Work instruction » All that should come back is the lines of the data below from the one containing "theorem State.setLane_scanner (s" to the one containing "(s.setLane l f).windows", inclusive, exactly as they stand.

Source data:

/-! ## The store -/

/-- R89, R97, R98, R100, R103, R106, R110, R114 and R122: a walk that finds a valid entry and record sets the used flag,
fills the cache, leaves the walk list and hands its outcome to every waiter, each by its own release and additives; a
walk that finds none hands that on, and a walk whose directory read, record read or used-flag write fails answers each
waiter STORE_FAULT and sets its STORE flag. Whatever the outcome and whatever else waits, the next operation starts in
the same event, or a pending RESTART whose carried operations are done resets the part. That an item whose check word
matches is used as stored when its fields lie out of range, a page above 63 among them, is the model's choice (log entry
32), and so is that the clock moves to the completion's own instant, where that lies ahead (log entry 5). -/
def Obligations.WalkCompletionServesItsWaiters : Prop :=
  ∀ (key : Key) (started : Nat) (n : Option Nat) (w : WalkEntry) (s : State),
    s.current = some ⟨.walk key, started, n⟩ → w ∈ s.walks →
    w.key = key → s.walkKeys.Nodup → w.waiters.Nodup →
    let item := asEntry (Store.read s.store key.product)
    (∀ e : DirectoryEntry, item = some e →
      (e.valid = false →
        ∃ t : State, exec (.walkCompletion none) s = .next t.advanceStore ∧
          t.now = max s.now (started + 1000) ∧
          s.walkEnds t key w ∧ t.store = s.store ∧ t.cache = s.cache ∧
          ∀ a ∈ w.waiters, t.arm a = (s.arm a).toIdle ∧
            s.walkAnswers t a .unknownProduct .nothing) ∧
      (∀ r : RecipeRecord, e.valid = true →
        asRecipe (Store.read s.store (256 + e.page * 16 + key.package)) = some r →
        (r.valid = false →
          ∃ t : State, exec (.walkCompletion none) s = .next t.advanceStore ∧
            t.now = max s.now (started + 2000) ∧ s.walkEnds t key w ∧ t.store = s.store ∧
            t.cache = s.cache ∧
            ∀ a ∈ w.waiters, t.arm a = (s.arm a).toIdle ∧ s.walkAnswers t a .noRecipe .nothing) ∧
        (r.valid = true →
          ∃ t : State, exec (.walkCompletion none) s = .next t.advanceStore ∧
            t.now = max s.now (started + if e.used then 2000 else 3000) ∧ s.walkEnds t key w ∧
            t.store = (if e.used then s.store
              else Store.save s.store key.product (.entry { e with used := true })) ∧
            t.cache = (s.fillCache ⟨key, e.page, e.restricted || r.restricted, r.dispensed,
              ⟨r.name, r.kind, r.params, r.faultAction, true⟩⟩).cache ∧
            ∀ a ∈ w.waiters, ∀ config, (s.arm a).config = some config →
              ((e.restricted = true ∨ r.restricted = true) ∧ (s.arm a).release = none →
                t.arm a = (s.arm a).toIdle ∧ s.walkAnswers t a .restricted .nothing) ∧
              ((e.restricted = true ∨ r.restricted = true → (s.arm a).release ≠ none) →
                s.additivesPass config r.params →
                (t.arm a).state = .authorized ∧
                  (t.arm a).authorizeTimer = some (t.now + s.authorizeTimeout * 1000 * 1000) ∧
                  (t.arm a).release =
                    (if e.restricted || r.restricted then none else (s.arm a).release) ∧
                  (t.arm a).snapshot =
                    (s.arm a).batch.map (fun _ =>
                      ⟨r.name, r.kind, r.params, r.faultAction, true⟩) ∧
                  s.walkAnswers t a .ok
                    (.recipe ⟨r.name, r.kind, r.params, r.faultAction, true⟩)) ∧
              ((e.restricted = true ∨ r.restricted = true → (s.arm a).release ≠ none) →
                ∀ before ad rest, r.params.additives.toList = before ++ ad :: rest →
                  (∀ x ∈ before, s.additivePasses config x) → ad.code ≠ 0 →
                  ((∀ i : SlotId, config.slots[i].code ≠ ad.code) →
                    t.arm a = (s.arm a).toIdle ∧ s.walkAnswers t a .noInjector .nothing) ∧
                  ((∃ i : SlotId, config.slots[i].code = ad.code) →
                    s.codeInService ad.code = false →
                    t.arm a = (s.arm a).toIdle ∧
                      s.walkAnswers t a .additiveUnavailable .nothing))) ∧
        (r.valid = true → e.used = false →
          (∃ t : State, exec (.walkCompletion (some ⟨2, .blank⟩)) s = .next t.advanceStore ∧
            s.walkFails t key w (started + 3000) ∧ t.store = Store.erase s.store key.product) ∧
          (s.storeCanonical → Store.read s.store key.product ≠
              some (formed (.entry { e with used := true })) →
            ∃ t : State, exec (.walkCompletion (some ⟨2, .unchanged⟩)) s = .next t.advanceStore ∧
              s.walkFails t key w (started + 3000) ∧ t.store = s.store))) ∧
      (e.valid = true →
        (∀ f, f = none ∧ asRecipe (Store.read s.store (256 + e.page * 16 + key.package)) = none ∨
            (∃ shows, f = some ⟨1, shows⟩) →
          ∃ t : State, exec (.walkCompletion f) s = .next t.advanceStore ∧
            s.walkFails t key w (started + 2000) ∧ t.store = s.store))) ∧
    (∀ f, f = none ∧ item = none ∨ (∃ shows, f = some ⟨0, shows⟩) →
      ∃ t : State, exec (.walkCompletion f) s = .next t.advanceStore ∧
        s.walkFails t key w (started + 1000) ∧ t.store = s.store)
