-- ==== Sys2Proof/Laws/State.lean ====
section
/-! SUPPORT. What every named update of the state leaves alone: one lemma per field per update, true by
unfolding the update, so that no later proof unfolds a record update. -/

namespace Sys2Proof.Machine

open Sys2Proof

/-! ## `State.setArm` -/

@[simp] theorem State.setArm_pending (s : State) (a : ArmId) (f : Arm → Arm) :
    (s.setArm a f).pending = s.pending := rfl

@[simp] theorem State.setArm_now (s : State) (a : ArmId) (f : Arm → Arm) :
    (s.setArm a f).now = s.now := rfl

@[simp] theorem State.setArm_arithmeticQueue (s : State) (a : ArmId) (f : Arm → Arm) :
    (s.setArm a f).arithmeticQueue = s.arithmeticQueue := rfl

@[simp] theorem State.setArm_bau (s : State) (a : ArmId) (f : Arm → Arm) :
    (s.setArm a f).bau = s.bau := rfl

@[simp] theorem State.setArm_scanner (s : State) (a : ArmId) (f : Arm → Arm) :
    (s.setArm a f).scanner = s.scanner := rfl

@[simp] theorem State.setArm_windows (s : State) (a : ArmId) (f : Arm → Arm) :
    (s.setArm a f).windows = s.windows := rfl

@[simp] theorem State.setArm_cache (s : State) (a : ArmId) (f : Arm → Arm) :
    (s.setArm a f).cache = s.cache := rfl

@[simp] theorem State.setArm_replacement (s : State) (a : ArmId) (f : Arm → Arm) :
    (s.setArm a f).replacement = s.replacement := rfl

@[simp] theorem State.setArm_walks (s : State) (a : ArmId) (f : Arm → Arm) :
    (s.setArm a f).walks = s.walks := rfl

@[simp] theorem State.setArm_store (s : State) (a : ArmId) (f : Arm → Arm) :
    (s.setArm a f).store = s.store := rfl

@[simp] theorem State.setArm_storeQueue (s : State) (a : ArmId) (f : Arm → Arm) :
    (s.setArm a f).storeQueue = s.storeQueue := rfl

@[simp] theorem State.setArm_current (s : State) (a : ArmId) (f : Arm → Arm) :
    (s.setArm a f).current = s.current := rfl

@[simp] theorem State.setArm_load (s : State) (a : ArmId) (f : Arm → Arm) :
    (s.setArm a f).load = s.load := rfl

@[simp] theorem State.setArm_restartPending (s : State) (a : ArmId) (f : Arm → Arm) :
    (s.setArm a f).restartPending = s.restartPending := rfl

@[simp] theorem State.setArm_authorizeTimeout (s : State) (a : ArmId) (f : Arm → Arm) :
    (s.setArm a f).authorizeTimeout = s.authorizeTimeout := rfl

@[simp] theorem State.setArm_inService (s : State) (a : ArmId) (f : Arm → Arm) :
    (s.setArm a f).inService = s.inService := rfl

@[simp] theorem State.setArm_header (s : State) (a : ArmId) (f : Arm → Arm) :
    (s.setArm a f).header = s.header := rfl

@[simp] theorem State.setArm_batchCounter (s : State) (a : ArmId) (f : Arm → Arm) :
    (s.setArm a f).batchCounter = s.batchCounter := rfl

@[simp] theorem State.setArm_lanes (s : State) (a : ArmId) (f : Arm → Arm) :
    (s.setArm a f).lanes = s.lanes := rfl

@[simp] theorem State.setArm_ports (s : State) (a : ArmId) (f : Arm → Arm) :
    (s.setArm a f).ports = s.ports := rfl

@[simp] theorem State.setArm_monitor (s : State) (a : ArmId) (f : Arm → Arm) :
    (s.setArm a f).monitor = s.monitor := rfl

/-! ## `State.setPort` -/

@[simp] theorem State.setPort_pending (s : State) (p : Port) (f : LinkPort → LinkPort) :
    (s.setPort p f).pending = s.pending := rfl

@[simp] theorem State.setPort_now (s : State) (p : Port) (f : LinkPort → LinkPort) :
    (s.setPort p f).now = s.now := rfl

@[simp] theorem State.setPort_arms (s : State) (p : Port) (f : LinkPort → LinkPort) :
    (s.setPort p f).arms = s.arms := rfl

@[simp] theorem State.setPort_arithmeticQueue (s : State) (p : Port) (f : LinkPort → LinkPort) :
    (s.setPort p f).arithmeticQueue = s.arithmeticQueue := rfl

@[simp] theorem State.setPort_bau (s : State) (p : Port) (f : LinkPort → LinkPort) :
    (s.setPort p f).bau = s.bau := rfl

@[simp] theorem State.setPort_scanner (s : State) (p : Port) (f : LinkPort → LinkPort) :
    (s.setPort p f).scanner = s.scanner := rfl

@[simp] theorem State.setPort_windows (s : State) (p : Port) (f : LinkPort → LinkPort) :
    (s.setPort p f).windows = s.windows := rfl

@[simp] theorem State.setPort_cache (s : State) (p : Port) (f : LinkPort → LinkPort) :
    (s.setPort p f).cache = s.cache := rfl

@[simp] theorem State.setPort_replacement (s : State) (p : Port) (f : LinkPort → LinkPort) :
    (s.setPort p f).replacement = s.replacement := rfl

@[simp] theorem State.setPort_walks (s : State) (p : Port) (f : LinkPort → LinkPort) :
    (s.setPort p f).walks = s.walks := rfl

@[simp] theorem State.setPort_store (s : State) (p : Port) (f : LinkPort → LinkPort) :
    (s.setPort p f).store = s.store := rfl

@[simp] theorem State.setPort_storeQueue (s : State) (p : Port) (f : LinkPort → LinkPort) :
    (s.setPort p f).storeQueue = s.storeQueue := rfl

@[simp] theorem State.setPort_current (s : State) (p : Port) (f : LinkPort → LinkPort) :
    (s.setPort p f).current = s.current := rfl

@[simp] theorem State.setPort_load (s : State) (p : Port) (f : LinkPort → LinkPort) :
    (s.setPort p f).load = s.load := rfl

@[simp] theorem State.setPort_restartPending (s : State) (p : Port) (f : LinkPort → LinkPort) :
    (s.setPort p f).restartPending = s.restartPending := rfl

@[simp] theorem State.setPort_authorizeTimeout (s : State) (p : Port) (f : LinkPort → LinkPort) :
    (s.setPort p f).authorizeTimeout = s.authorizeTimeout := rfl

@[simp] theorem State.setPort_inService (s : State) (p : Port) (f : LinkPort → LinkPort) :
    (s.setPort p f).inService = s.inService := rfl

@[simp] theorem State.setPort_header (s : State) (p : Port) (f : LinkPort → LinkPort) :
    (s.setPort p f).header = s.header := rfl

@[simp] theorem State.setPort_batchCounter (s : State) (p : Port) (f : LinkPort → LinkPort) :
    (s.setPort p f).batchCounter = s.batchCounter := rfl

@[simp] theorem State.setPort_lanes (s : State) (p : Port) (f : LinkPort → LinkPort) :
    (s.setPort p f).lanes = s.lanes := rfl

@[simp] theorem State.setPort_monitor (s : State) (p : Port) (f : LinkPort → LinkPort) :
    (s.setPort p f).monitor = s.monitor := rfl

/-! ## `State.setLane` -/

@[simp] theorem State.setLane_pending (s : State) (l : LaneId) (f : Lane → Lane) :
    (s.setLane l f).pending = s.pending := rfl

@[simp] theorem State.setLane_now (s : State) (l : LaneId) (f : Lane → Lane) :
    (s.setLane l f).now = s.now := rfl

@[simp] theorem State.setLane_arms (s : State) (l : LaneId) (f : Lane → Lane) :
    (s.setLane l f).arms = s.arms := rfl

@[simp] theorem State.setLane_arithmeticQueue (s : State) (l : LaneId) (f : Lane → Lane) :
    (s.setLane l f).arithmeticQueue = s.arithmeticQueue := rfl

@[simp] theorem State.setLane_bau (s : State) (l : LaneId) (f : Lane → Lane) :
    (s.setLane l f).bau = s.bau := rfl

@[simp] theorem State.setLane_scanner (s : State) (l : LaneId) (f : Lane → Lane) :
    (s.setLane l f).scanner = s.scanner := rfl

@[simp] theorem State.setLane_windows (s : State) (l : LaneId) (f : Lane → Lane) :
    (s.setLane l f).windows = s.windows := rfl

@[simp] theorem State.setLane_cache (s : State) (l : LaneId) (f : Lane → Lane) :
    (s.setLane l f).cache = s.cache := rfl

@[simp] theorem State.setLane_replacement (s : State) (l : LaneId) (f : Lane → Lane) :
    (s.setLane l f).replacement = s.replacement := rfl

@[simp] theorem State.setLane_walks (s : State) (l : LaneId) (f : Lane → Lane) :
    (s.setLane l f).walks = s.walks := rfl

@[simp] theorem State.setLane_store (s : State) (l : LaneId) (f : Lane → Lane) :
    (s.setLane l f).store = s.store := rfl

@[simp] theorem State.setLane_storeQueue (s : State) (l : LaneId) (f : Lane → Lane) :
    (s.setLane l f).storeQueue = s.storeQueue := rfl

@[simp] theorem State.setLane_current (s : State) (l : LaneId) (f : Lane → Lane) :
    (s.setLane l f).current = s.current := rfl

@[simp] theorem State.setLane_load (s : State) (l : LaneId) (f : Lane → Lane) :
    (s.setLane l f).load = s.load := rfl

@[simp] theorem State.setLane_restartPending (s : State) (l : LaneId) (f : Lane → Lane) :
    (s.setLane l f).restartPending = s.restartPending := rfl

@[simp] theorem State.setLane_authorizeTimeout (s : State) (l : LaneId) (f : Lane → Lane) :
    (s.setLane l f).authorizeTimeout = s.authorizeTimeout := rfl

@[simp] theorem State.setLane_inService (s : State) (l : LaneId) (f : Lane → Lane) :
    (s.setLane l f).inService = s.inService := rfl

@[simp] theorem State.setLane_header (s : State) (l : LaneId) (f : Lane → Lane) :
    (s.setLane l f).header = s.header := rfl

@[simp] theorem State.setLane_batchCounter (s : State) (l : LaneId) (f : Lane → Lane) :
    (s.setLane l f).batchCounter = s.batchCounter := rfl

@[simp] theorem State.setLane_ports (s : State) (l : LaneId) (f : Lane → Lane) :
    (s.setLane l f).ports = s.ports := rfl

@[simp] theorem State.setLane_monitor (s : State) (l : LaneId) (f : Lane → Lane) :
    (s.setLane l f).monitor = s.monitor := rfl

/-! ## `State.setProbe` -/

@[simp] theorem State.setProbe_pending (s : State) (c : Channel) (f : ProbeRecord → ProbeRecord) :
    (s.setProbe c f).pending = s.pending := rfl

@[simp] theorem State.setProbe_now (s : State) (c : Channel) (f : ProbeRecord → ProbeRecord) :
    (s.setProbe c f).now = s.now := rfl

@[simp] theorem State.setProbe_arms (s : State) (c : Channel) (f : ProbeRecord → ProbeRecord) :
    (s.setProbe c f).arms = s.arms := rfl

@[simp] theorem State.setProbe_arithmeticQueue (s : State) (c : Channel) (f : ProbeRecord → ProbeRecord) :
    (s.setProbe c f).arithmeticQueue = s.arithmeticQueue := rfl

@[simp] theorem State.setProbe_bau (s : State) (c : Channel) (f : ProbeRecord → ProbeRecord) :
    (s.setProbe c f).bau = s.bau := rfl

@[simp] theorem State.setProbe_windows (s : State) (c : Channel) (f : ProbeRecord → ProbeRecord) :
    (s.setProbe c f).windows = s.windows := rfl

@[simp] theorem State.setProbe_cache (s : State) (c : Channel) (f : ProbeRecord → ProbeRecord) :
    (s.setProbe c f).cache = s.cache := rfl

@[simp] theorem State.setProbe_replacement (s : State) (c : Channel) (f : ProbeRecord → ProbeRecord) :
    (s.setProbe c f).replacement = s.replacement := rfl

@[simp] theorem State.setProbe_walks (s : State) (c : Channel) (f : ProbeRecord → ProbeRecord) :
    (s.setProbe c f).walks = s.walks := rfl

@[simp] theorem State.setProbe_store (s : State) (c : Channel) (f : ProbeRecord → ProbeRecord) :
    (s.setProbe c f).store = s.store := rfl

@[simp] theorem State.setProbe_storeQueue (s : State) (c : Channel) (f : ProbeRecord → ProbeRecord) :
    (s.setProbe c f).storeQueue = s.storeQueue := rfl

@[simp] theorem State.setProbe_current (s : State) (c : Channel) (f : ProbeRecord → ProbeRecord) :
    (s.setProbe c f).current = s.current := rfl

@[simp] theorem State.setProbe_load (s : State) (c : Channel) (f : ProbeRecord → ProbeRecord) :
    (s.setProbe c f).load = s.load := rfl

@[simp] theorem State.setProbe_restartPending (s : State) (c : Channel) (f : ProbeRecord → ProbeRecord) :
    (s.setProbe c f).restartPending = s.restartPending := rfl

@[simp] theorem State.setProbe_authorizeTimeout (s : State) (c : Channel) (f : ProbeRecord → ProbeRecord) :
    (s.setProbe c f).authorizeTimeout = s.authorizeTimeout := rfl

@[simp] theorem State.setProbe_inService (s : State) (c : Channel) (f : ProbeRecord → ProbeRecord) :
    (s.setProbe c f).inService = s.inService := rfl

@[simp] theorem State.setProbe_header (s : State) (c : Channel) (f : ProbeRecord → ProbeRecord) :
    (s.setProbe c f).header = s.header := rfl

@[simp] theorem State.setProbe_batchCounter (s : State) (c : Channel) (f : ProbeRecord → ProbeRecord) :
    (s.setProbe c f).batchCounter = s.batchCounter := rfl

@[simp] theorem State.setProbe_lanes (s : State) (c : Channel) (f : ProbeRecord → ProbeRecord) :
    (s.setProbe c f).lanes = s.lanes := rfl
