/-- An admission gives a batch a number that nothing else holds. -/
theorem State.NumbersApart.of_admission {s t : State} (hs : s.NumbersApart) (a : ArmId) (number : Nat)
    (free : s.numberHeld a number = false) (lanes : t.lanes = s.lanes)
    (others : ∀ b, b ≠ a → t.arm b = s.arm b) (own : (t.arm a).openNumber = some number) :
    t.NumbersApart := by
  have free : (∀ l, number ∉ s.laneNumbers l) ∧ ∀ b, b ≠ a → (s.arm b).openNumber ≠ some number := by
    rw [← Bool.not_eq_true, State.numberHeld_iff, not_or] at free
    exact ⟨fun l h => free.1 ⟨l, h⟩, fun b hb h => free.2 ⟨b, hb, h⟩⟩
  have numbers : ∀ l, t.laneNumbers l = s.laneNumbers l := fun l => by
    unfold State.laneNumbers; rw [lanes]
  have arms : ∀ b n, (t.arm b).openNumber = some n →
      b = a ∧ n = number ∨ b ≠ a ∧ (s.arm b).openNumber = some n := by
    intro b n h
    by_cases hb : b = a
    · subst hb; rw [own] at h; exact .inl ⟨rfl, (Option.some.inj h).symm⟩
    · rw [others b hb] at h; exact .inr ⟨hb, h⟩
  refine ⟨fun l => numbers l ▸ hs.within l, fun l m n hl hm => ?_, fun b c n hb hc => ?_,
    fun b l n hb hn => ?_, fun b hb => ?_⟩
  · rw [numbers] at hl hm; exact hs.between l m n hl hm
  · rcases arms b n hb with ⟨rfl, rfl⟩ | ⟨hba, hb⟩ <;> rcases arms c _ hc with ⟨rfl, e⟩ | ⟨hca, hc⟩
    · rfl
    · exact absurd hc (free.2 c hca)
    · exact absurd (e ▸ hb) (free.2 b hba)
    · exact hs.batches b c n hb hc
  · rw [numbers] at hn
    rcases arms b n hb with ⟨rfl, rfl⟩ | ⟨-, hb⟩
    · exact free.1 l hn
    · exact hs.apart b l n hb hn
  · by_cases e : b = a
    · subst e; rw [own]; rfl
    · rw [others b e] at hb ⊢; exact hs.numbered b hb

theorem State.Act.keeps_numbersApart {sc : Scope} {s t : State} (h : s.Act sc t) (hc : sc.coherent)
    (hl : ¬ sc.loads) (hw : s.Settled) (hp : s.placesBounded) (hs : s.NumbersApart) :
    t.NumbersApart := by
  have change := h.change
  -- arms that take no number, in lanes that stand
  have plain : (∀ l, (t.laneNumbers l).Sublist (s.laneNumbers l)) →
      (∀ b, (t.arm b).opened = true → (s.arm b).opened = true) → t.NumbersApart := by
    intro lanes arms
    refine hs.of_fewer lanes fun b => ?_
    rcases (change b).openNumber hc (hw.arms b) with h | h | ⟨e, h⟩
    · exact .inl h
    · exact .inr h
    · exact absurd (e.symm.trans (arms b h)) Bool.false_ne_true
  have setArm : ∀ (a : ArmId) (f : Arm → Arm), t = s.setArm a f →
      ((f (s.arm a)).opened = true → (s.arm a).opened = true) → t.NumbersApart := by
    rintro a f rfl hf
    refine plain (fun _ => List.Sublist.refl _) fun b hb => ?_
    rw [State.arm_setArm] at hb
    split at hb
    · next e => subst e; exact hf hb
    · exact hb
  cases h with
  | lanes ls h => exact plain h fun b hb => hb
  | resets ps st =>
    refine plain (fun l => ?_) fun b hb => ?_
    · simp [State.laneNumbers, State.resetBlocks, Lane.reset]
    · rw [State.arm_resetBlocks] at hb; exact absurd hb Bool.false_ne_true
  | arm a x h => exact setArm a _ rfl fun hx => h.openNumber.1 ▸ hx
  | joins a fx reduced request minimum ha =>
    refine plain (fun _ => List.Sublist.refl _) fun b hb => ?_
    rw [State.arm_joins] at hb
    split at hb
    · next e => subst e; exact hb
    · exact hb
  | admits a x g ha hx hg =>
    have hb : (s.arm a).batch.isSome = true :=
      (hw.arms a).batch.mpr (by rcases ha hc with h | h <;> simp [h])
    obtain ⟨b, hb⟩ := Option.isSome_iff_exists.mp hb
    refine hs.of_admission a (s.nextNumber a) (s.nextNumber_free a hp) rfl
      (fun b hb => State.arm_setArm_of_ne _ (fun _ => x.admission (s.nextNumber a) g.limit s.now) hb) ?_
    rw [State.arm_setArm_self]
    rcases hx with rfl | ⟨fx, reduced, rfl⟩ <;>
      simp [Arm.openNumber, Arm.admission, Arm.fix, hb, Batch.admission]
  | requeues a deadline ha => exact setArm a _ rfl id
  | resolves a release snap page deadline ha => exact setArm a _ rfl id
  | idles a ha => exact setArm a Arm.toIdle rfl fun h => absurd h Bool.false_ne_true
  | begins a key preset snap page release deadline h => exact setArm a _ rfl id
  | waits a key preset h hk =>
    refine plain (fun _ => List.Sublist.refl _) fun b hb => ?_
    have hb : ((s.setArm a (·.authorizing key preset)).arm b).opened = true := hb
    rw [State.arm_setArm] at hb
    split at hb
    · next e => subst e; exact hb
    · exact hb
  | walks a key preset h hk hcache =>
    refine plain (fun _ => List.Sublist.refl _) fun b hb => ?_
    have hb : ((s.setArm a (·.authorizing key preset)).arm b).opened = true := hb
    rw [State.arm_setArm] at hb
    split at hb
    · next e => subst e; exact hb
    · exact hb
  | closes a r ha ready hr =>
    have hb : (s.arm a).batch.isSome = true := (hw.arms a).batch.mpr (by simp [ha])
    have ho : (s.arm a).opened = true := (hw.arms a).opened.mpr (by rw [ha]; rfl)
    obtain ⟨b, hb⟩ := Option.isSome_iff_exists.mp hb
    have number := hs.numbered a ho
    refine hs.close a r ?_
    rw [hr b hb]
    cases hn : b.number <;> simp_all [Arm.openNumber]
  | posts l r h => exact absurd (h hc) hl
  | custody n f ls q h => exact absurd h hl
  | _ => exact plain (fun _ => List.Sublist.refl _) fun b hb => hb

end Sys2Proof.Machine
end

section
/-! PROOFS. The laws that every act keeps: the keys of cache and walk list. -/

namespace Sys2Proof.Machine
open Sys2Proof

/-! ### The keys of the cache and the walk list (R111, R119, R120) -/

/-- The keys apart, place by place. -/
structure State.KeysApart (s : State) : Prop where
  cache : ∀ (i j : Fin 32) (e f : CacheEntry), s.cache[i] = some e → s.cache[j] = some f →
    e.key = f.key → i = j
  walks : s.walkKeys.Nodup
  apart : ∀ (i : Fin 32) (e : CacheEntry), s.cache[i] = some e → e.key ∉ s.walkKeys
  ops : s.walkOps.Nodup
  walked : ∀ k ∈ s.walkOps, k ∈ s.walkKeys
  inSet : ∀ i : Fin 32, ∀ e ∈ s.cache[i], i.val / 4 = (e.key.product + e.key.package) % 8
  current : ∀ k ∈ s.current.bind (·.op.walkKey), ∃ w ∈ s.walks, w.key = k ∧ w.current = true

theorem State.mem_cachedKeys (s : State) (k : Key) :
    k ∈ s.cachedKeys ↔ ∃ (i : Fin 32) (e : CacheEntry), s.cache[i] = some e ∧ e.key = k := by
  simp only [State.cachedKeys, List.mem_filterMap, Vector.mem_toList_iff, Vector.mem_iff_getElem]
  constructor
  · rintro ⟨_, ⟨i, hi, rfl⟩, h⟩
    obtain ⟨e, he, rfl⟩ := Option.map_eq_some_iff.mp h
    exact ⟨⟨i, hi⟩, e, he, rfl⟩
  · rintro ⟨i, e, he, rfl⟩
    exact ⟨_, ⟨i.val, i.isLt, rfl⟩, by rw [Fin.getElem_fin] at he; rw [he]; rfl⟩

theorem State.nodup_cachedKeys (s : State) :
    s.cachedKeys.Nodup ↔ ∀ (i j : Fin 32) (e f : CacheEntry), s.cache[i] = some e → s.cache[j] = some f →
      e.key = f.key → i = j := by
  rw [State.cachedKeys, List.Nodup, List.pairwise_filterMap, List.pairwise_iff_getElem]
  simp only [Vector.length_toList, Vector.getElem_toList, Option.map_eq_some_iff]
  constructor
  · intro h i j e f he hf hk
    by_contra hne
    have hne : i.val ≠ j.val := fun h => hne (Fin.ext h)
    rcases Nat.lt_or_gt_of_ne hne with hlt | hlt
    · exact h i j i.isLt j.isLt hlt _ ⟨e, he, rfl⟩ _ ⟨f, hf, rfl⟩ hk
    · exact h j i j.isLt i.isLt hlt _ ⟨f, hf, rfl⟩ _ ⟨e, he, rfl⟩ hk.symm
  · rintro h i j hi hj hlt _ ⟨e, he, rfl⟩ _ ⟨f, hf, rfl⟩ hk
    have := h ⟨i, hi⟩ ⟨j, hj⟩ e f he hf hk
    simp only [Fin.mk.injEq] at this
    omega

theorem State.keysDistinct_iff (s : State) : s.keysDistinct ↔ s.KeysApart := by
  rw [State.keysDistinct, List.nodup_append, State.nodup_cachedKeys]
  constructor
  · rintro ⟨⟨h1, h2, h3⟩, h4, h5, h6, h7⟩
    exact ⟨h1, h2, fun i e he hk => h3 _ ((s.mem_cachedKeys _).mpr ⟨i, e, he, rfl⟩) _ hk rfl, h4, h5, h6, h7⟩
  · rintro ⟨h1, h2, h3, h4, h5, h6, h7⟩
    refine ⟨⟨h1, h2, fun k hk m hm e => ?_⟩, h4, h5, h6, h7⟩
    obtain ⟨i, x, hx, rfl⟩ := (s.mem_cachedKeys k).mp hk
    exact h3 i x hx (e ▸ hm)

/-- The places of a key's set are those at four times the set number and on (R111). -/
theorem mem_waysOf (key : Key) (i : Fin 32) :
    i ∈ waysOf key ↔ i.val / 4 = (key.product + key.package) % 8 := by
  simp only [waysOf, wayOf, List.mem_cons, List.not_mem_nil, or_false, Fin.ext_iff]
  omega

theorem State.cached_eq_none {s : State} {key : Key} (h : s.cached key = none) (i : Fin 32)
    (hi : i ∈ waysOf key) (e : CacheEntry) (he : s.cache[i] = some e) : e.key ≠ key := by
  intro hk
  unfold State.cached at h
  split at h
  · next j hj =>
    have := List.find?_some hj
    rw [h] at this
    exact absurd this Bool.false_ne_true
  · next hj =>
    have := List.find?_eq_none.mp hj i hi
    rw [he] at this
    exact this (by simp [holdsKey, hk])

Solution »
@[simp] theorem State.setLane_scanner (s : State) (l : LaneId) (f : Lane → Lane) :
    (s.setLane l f).scanner = s.scanner := rfl

@[simp] theorem State.setLane_windows (s : State) (l : LaneId) (f : Lane → Lane) :
    (s.setLane l f).windows = s.windows := rfl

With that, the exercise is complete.